▸ **Work item**
Repeat the listing below word for word, stopping after the line that contains "let r := replyOf p s.vertex code args data".

▸ **Supplied records**
/-- The reply of a request that this device has sent on. -/
def State.answerBack (s : State) (p : Pkt) (code : Nat) (args data : List Byte) : State :=
  let r := replyOf p s.vertex code args data
  let mine : Back → Bool := fun b => sameStream b.pkt p && decide (b.pkt.tag = p.tag) && b.reply.isNone
  { s with backs := s.backs.map fun b => if mine b then { b with reply := some r } else b }.flushBacks s.backs.length

/-- Code of a request whose outcome is not known, by its operation (R322). -/
def lostCode (op : Nat) : Nat := if op = opAT ∨ op = opPUB then 0x05 else 0x04

/-- Whether a device is live (R352): this one, or one that the roster lists. -/
def State.live (s : State) (v : Nat) : Bool := decide (v = s.vertex) || s.roster.elem v

/-- The vertices of a path from this device after its own: the minimal one, or the one through an intermediate (R316). -/
def State.hops (s : State) (dst : Nat) : Option Nat → List Nat
  | none => [minHop s.vertex dst, dst]
  | some m => [minHop s.vertex m, m, minHop m dst, dst]

/-- Whether a path may be used: every device of it is live and not this one, its intermediate is not its end, and its first port
is not down (R352, R356). -/
def State.pathUp (s : State) (dst : Nat) (via : Option Nat) : Bool :=
  let h := s.hops dst via
  h.all (fun v => s.roster.elem v && decide (v ≠ s.vertex)) && decide (via ≠ some dst) &&
    !((s.ports.find? (portTo s.vertex (h.headD dst))).any fun p => !p.up)

/-- The outstanding requests of one engine. -/
def State.reqsOf (s : State) (eng : Nat) : List Req := s.reqs.filter fun q => decide (q.eng = eng)

/-- Whether an engine has a tag left (R320, R322): a request of it that finds none waits. DEDUCED (log 132). -/
def State.tagLeft (s : State) (eng : Nat) : Bool := decide (s.reqs.length < 65536) || decide ((s.reqsOf eng).length < 65536)

/-- The first tag from `t` on that none of the requests has. -/
def freeTag (qs : List Req) (t : Nat) : Nat → Nat
  | 0 => t % 65536
  | fuel + 1 => if qs.any fun q => decide (q.tag = t % 65536) then freeTag qs (t + 1) fuel else t % 65536

/-- A tag for a request of an engine, that no outstanding one of it has. -/
def State.newTag (s : State) (eng : Nat) : Nat := freeTag (s.reqsOf eng) s.nextTag s.reqs.length

/-- A request stands among the outstanding ones, under its packet's tag. -/
def State.await (s : State) (owner : ReqOwner) (p : Pkt) (dst : Nat) : State :=
  { s with nextTag := p.tag + 1,
           reqs := s.reqs ++ [(⟨p.tag, owner, dst, p.op, p.vf, p.addr, s.now, none, p.eng, p.lane⟩ : Req)] }

/-- Core that ENG names; a spare in service answers to the number of the core it replaces. -/
def State.engCore (s : State) (eng : Nat) : Nat :=
  if eng < 256 then s.coreFor (eng / 8) (eng % 8) else 16 * (eng - 290) + 8

/-- Rank of an engine of this device (R252): a copy engine's by its cluster and the K of its core, so that a spare ranks as 9. -/
def State.rankOf (s : State) (eng : Nat) : Nat :=
  if eng < 256 then 100 + 16 * (eng / 8) + coreK (s.engCore eng) else engRank eng

/-- A request is issued under a tag of its own. One for a device that is not live is never sent, and completes at once (R352). -/
def State.emit (s : State) (owner : ReqOwner) (dst eng vf op addr : Nat) (args data : List Byte) : State :=
  let p : Pkt := { dst := dst, src := s.vertex, eng := eng, hops := 0, fwd := false, vf := vf, lane := laneOf addr, nm := false,
                   op := op, via := 0, mcg := 0, tag := s.newTag eng, code := 0, addr := addr, args := args, data := padUnits data }
  let s := s.await owner p dst
  if dst = s.vertex then s.deliver p (s.rankOf eng)
  else if s.live dst then s.sendOut p
  else s.deliver (replyOf p dst 0x04 [] []) 0
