/-- A doubleword read from a mailbox. -/
def State.readMbox (s : State) (fn off : Nat) : Nat :=
  let b := s.mbox fn
  if off = 0x000 then b2n b.go * 2 ^ 63 + b2n b.err * 2 ^ 62 + b.status * 2 ^ 32 + b.cmd
  else if off = 0x008 then b.arg0
  else if off = 0x010 then b.arg1
  else if 0x040 ≤ off ∧ off + 8 ≤ 0x1000 then leNat (b.bytes (off - 0x040) 8)
  else 0

/-- What the host does. An access that no decoder of its function covers is answered with code 0x01. -/
def execHostAccess (acc : HostAcc) (s : State) : Out :=
  match acc with
  | .rd vf a n =>
    if !(s.func vf).enabled || !(s.func vf).memActive || !s.granted vf a n then .next { s with hostOut := s.hostOut ++ [(0x01, [])] }
    else .next (s.hostRead vf a n)
  | .wr vf a bs =>
    if !(s.func vf).enabled || !(s.func vf).memActive || !s.granted vf a bs.length then .next { s with hostOut := s.hostOut ++ [(0x01, [])] }
    else .next (s.hostWrite vf a bs)
  | .mailbox fn off v => .next (if 16 < fn || !(s.func fn).enabled then s else s.writeMbox fn off v)
  | .mboxRd fn off =>
    .next { s with hostOut := s.hostOut ++ [if 16 < fn || !(s.func fn).enabled then (0x01, []) else (0, leBytes 8 (s.readMbox fn off))] }
  | .firmware fn off v => .next (if 16 < fn then s else s.writeMbox fn off v)
  | .dvsecRd fn => .next { s with hostOut := s.hostOut ++ [if 16 < fn then (0x01, []) else (0, leBytes 2 ownHif ++ leBytes 1 s.bootFail)] }
  | .memActive vf => .next (if (s.func vf).enabled then s.setFunc vf { s.func vf with memActive := true } else s)

/-- The host chooses a version (R372). -/
def execHifVersionWrite (fn ver : Nat) (s : State) : Out := .next (s.setFunc fn { s.func fn with hif := ver % 65536 })

/-! ## Serving a command (R361, R362) -/

/-- Whether a mailbox holds a command that firmware serves now: the mailboxes are served in the order of their GO writes. -/
def State.mboxTurn (s : State) (fn : Nat) : Bool :=
  (s.mbox fn).go && s.booted && !(s.mboxes.any fun (p : Nat × Mbox) => p.2.go && decide (p.2.order < (s.mbox fn).order))

/-- A command served: its effect, its STATUS and its results. Firmware clears ERR as it reads the command. -/
def mboxCmd (s : State) (fn : Nat) (is : Nat → Bool) (go : State → Mbox → State × Mbox) : Out :=
  let b := s.mbox fn
  if !s.mboxTurn fn || !is b.cmd then .next s
  else
    let r := go s { b with err := false, status := 0 }
    .next ((r.1.setMbox fn { r.2 with go := false }).raiseMsi fn)

/-- Whether a mailbox may act on what belongs to a function: its own, or the physical function's. -/
def mayActOn (fn vf : Nat) : Bool := decide (fn = vf) || decide (fn = 16)

def Mbox.fail (b : Mbox) (st : Nat) : Mbox := { b with status := st }

def execPlaceSubq (fn : Nat) (s : State) : Out :=
  mboxCmd s fn (fun c => decide (c = 0x01)) fun s b =>
    if b.arg0 % 128 ≠ 0 then (s, b.fail 0x02)
    else (s.setFunc fn { s.func fn with subq := some (b.arg0 % 2 ^ 55), served := 2 ^ 32, resultOut := false }, b)

def execPlaceRepl (fn : Nat) (s : State) : Out :=
  mboxCmd s fn (fun c => decide (c = 0x02)) fun s b =>
    if b.arg0 % 64 ≠ 0 then (s, b.fail 0x02)
    else ((s.setFunc fn { s.func fn with repl := some (b.arg0 % 2 ^ 55) }).tellAll fn (b.arg0 % 2 ^ 55) 4 0 0, b)

/-- A free local index is taken (R337). -/
def execCstCreate (fn : Nat) (s : State) : Out :=
  mboxCmd s fn (fun c => decide (c = 0x03)) fun s b =>
    match ((List.range 8192).drop 1).find? fun i => (s.commits.find? i).isNone with
    | some i => ({ s with commits := AMap.set s.commits i ⟨fn, 0⟩ }, { b with arg0 := s.vertex * 8192 + i })
    | none => (s, b.fail 0x04)

/-- The CID of both slots of a member line set to 0, if the line lies on this device. -/
def State.clearHere (s : State) (fn va : Nat) : State :=
  match s.xlate fn va .rd with
  | .error _ => s
  | .ok (home, pa) =>
    if home ≠ s.vertex then s
    else
      let z : AMap Side → Nat → AMap Side := fun m l => match m.find? l with | some x => AMap.set m l { x with cid := 0 } | none => m
      { s with side := z (z s.side (pa / 128)) ((pa + slotB) / 128) }

/-- The same where it lies. -/
def State.clearLine (s : State) (fn va : Nat) : State :=
  match s.xlate fn va .rd with
  | .error _ => s
  | .ok (home, _) => if home ≠ s.vertex then s.tellDev fn va 5 0 0 home else s.clearHere fn va

/-- STATUS of a destruction that firmware turns away: the CID names no constellation of this device, or too many lines are
given, or another function owns it. -/
def State.destroyRefused (s : State) (fn : Nat) (b : Mbox) : Option Nat :=
  match s.commits.find? (b.arg0 % 8192) with
  | none => some 0x02
  | some x =>
    if b.arg0 / 8192 ≠ s.vertex ∨ 496 < b.arg1 then some 0x02 else if !mayActOn fn x.vf then some 0x03 else none

/-- The CIDs of a constellation's lines are cleared, here and by messages to the devices that hold the others; once these have
answered, V is written 0 (R337). -/
def execCstDestroy (fn : Nat) (s : State) : Out :=
  let b := s.mbox fn
  if s.mboxTurn fn && decide (b.cmd = 0x04) && !b.sent && (s.destroyRefused fn b).isNone then
    let vf := ((s.commits.find? (b.arg0 % 8192)).map (·.vf)).getD 0
    let s := (List.range b.arg1).foldl (fun s i => s.clearLine vf (leNat (b.bytes (8 * i) 8) % 2 ^ 55)) s
    .next (s.setMbox fn { b with sent := true })
  else if b.sent && s.mgmtOut then .next s
  else
    mboxCmd s fn (fun c => decide (c = 0x04)) fun s b =>
      match s.destroyRefused fn b with
      | some st => (s, { b with status := st, sent := false })
      | none => ({ s with commits := AMap.erase s.commits (b.arg0 % 8192) }, { b with sent := false })

/-- An error record's 32 bytes (R349). -/
def ErrRec.bytes (e : ErrRec) : List Byte :=
  leBytes 8 e.time ++ leBytes 1 e.kind ++ leBytes 1 e.code ++ leBytes 2 e.src ++ leBytes 1 (e.vf % 16) ++ leBytes 3 0 ++ leBytes 8 e.addr ++
    leBytes 8 e.count

def execErrlog (fn : Nat) (s : State) : Out :=
  mboxCmd s fn (fun c => decide (c = 0x05)) fun s b =>
    (s, { b.put (((s.errs.drop b.arg0).take 124).map ErrRec.bytes).flatten with arg1 := s.errOvr })

def execRoster (fn : Nat) (s : State) : Out :=
  mboxCmd s fn (fun c => decide (c = 0x06)) fun s b => (s, { b with arg0 := s.conf.rosterAddr })

/-- The task of a posting is resumed, or ended. -/
def State.answerPost (s : State) (p : Posting) (ends : Bool) : State :=
  let s := { s with posts := s.posts.erase p }
  if p.walker then
    if p.ctx = pipeKey then s.resumePipe p.op p.xfer ends
    else if ends then s.updColl p.ctx p.op fun r => { r with aborted := true, held := false }
    else s.resumeWalker p.ctx p.op p.xfer
  else if ends then s.beginEnd (ctxCluster p.ctx) p.ctx
  else s.resumeCtx p.ctx

def execFaultAns (fn : Nat) (s : State) : Out :=
  mboxCmd s fn (fun c => decide (c = 0x07)) fun s b =>
    match s.posts.find? fun p => decide (p.num = b.arg0) && decide (p.vf = fn) with
    | none => (s, b.fail 0x02)
    | some p => if 1 < b.arg1 then (s, b.fail 0x02) else (s.answerPost p (decide (b.arg1 = 1)), b)

/-- Contexts of a function that a debugger has kept stopped. -/
def State.debugged (s : State) (vf : Nat) : List Nat :=
  (s.ctxs.filter fun (p : Nat × Ctx) => decide (p.2.run = .trapped) && decide (p.2.trapCause = 0x09#64) && decide (p.2.stat.vf = vf) &&
    !((s.cluster (ctxCluster p.1)).faults.any fun f => decide (f.ctx = p.1))).map fun (p : Nat × Ctx) => p.1

/-- A debugger is attached, or detached: then the tasks it kept stopped end. -/
def execDebugCmd (fn : Nat) (s : State) : Out :=
  mboxCmd s fn (fun c => decide (c = 0x08)) fun s b =>
    if b.arg0 = 1 then (s.setFunc fn { s.func fn with debug := true }, b)
    else if b.arg0 = 0 then
      ((s.debugged fn).foldl (fun s k => s.beginEnd (ctxCluster k) k) (s.setFunc fn { s.func fn with debug := false }), b)
    else (s, b.fail 0x02)

def execSetLtr (fn : Nat) (s : State) : Out :=
  mboxCmd s fn (fun c => decide (c = 0x09)) fun s b =>
    if 2 ^ 32 ≤ b.arg0 then (s, b.fail 0x02) else (s.setFunc fn { s.func fn with ltr := b.arg0 }, b)

/-- Exactly `n` bytes. -/
def fitBytes (n : Nat) (bs : List Byte) : List Byte := (bs ++ List.replicate n 0#8).take n

/-- Bytes 0 to 447 of a quote (R370). -/
def State.quoteBody (s : State) : List Byte :=
  fitBytes 384 s.measures.flatten ++ fitBytes 32 (Config.identityKey s.ident) ++ leBytes 4 0x01000000 ++ leBytes 8 s.fwver.toNat ++
    List.replicate 20 0#8

def execQuote (fn : Nat) (s : State) : Out :=
  mboxCmd s fn (fun c => decide (c = 0x0A)) fun s b =>
    let body := s.quoteBody
    (s, b.put (body ++ fitBytes 64 (Config.ed25519Sign s.ident (Config.sha512 (body ++ b.bytes 0 64)))))

def execPreempt (fn : Nat) (s : State) : Out :=
  mboxCmd s fn (fun c => decide (c = 0x0B)) fun s b =>
    match List.find? (fun (p : Nat × LRec) => decide (p.2.va = b.arg0) && mayActOn fn p.2.vf && !p.2.done) s.recs with
    | none => (s, b.fail 0x02)
    | some (key, r) => match r.pipe with
      | none => (s, b.fail 0x02)
      | some p => (if p.stop = 0 then s.stopPipe key r p else s, b)

def execFlr (fn : Nat) (s : State) : Out :=
  mboxCmd s fn (fun c => decide (c = 0x0C)) fun s b =>
    if 16 ≤ fn then (s, b.fail 0x02) else (if (s.func fn).flr = 0 then s.flrStop fn else s, b)

/-- WHO of a posting (R363). -/
def Posting.whoWord (p : Posting) : Nat :=
  let cl := coreCluster p.who
  cl / 8 * 2 ^ 14 + cl % 8 * 2 ^ 11 + (if p.walker then 0 else coreK p.who * 2 ^ 7 + (if isSpilled p.ctx then 0 else p.ctx % 8) * 2 ^ 4)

▸ **Result of the task**
/-- The reply of a request that this device has sent on. -/
def State.answerBack (s : State) (p : Pkt) (code : Nat) (args data : List Byte) : State :=
  let r := replyOf p s.vertex code args data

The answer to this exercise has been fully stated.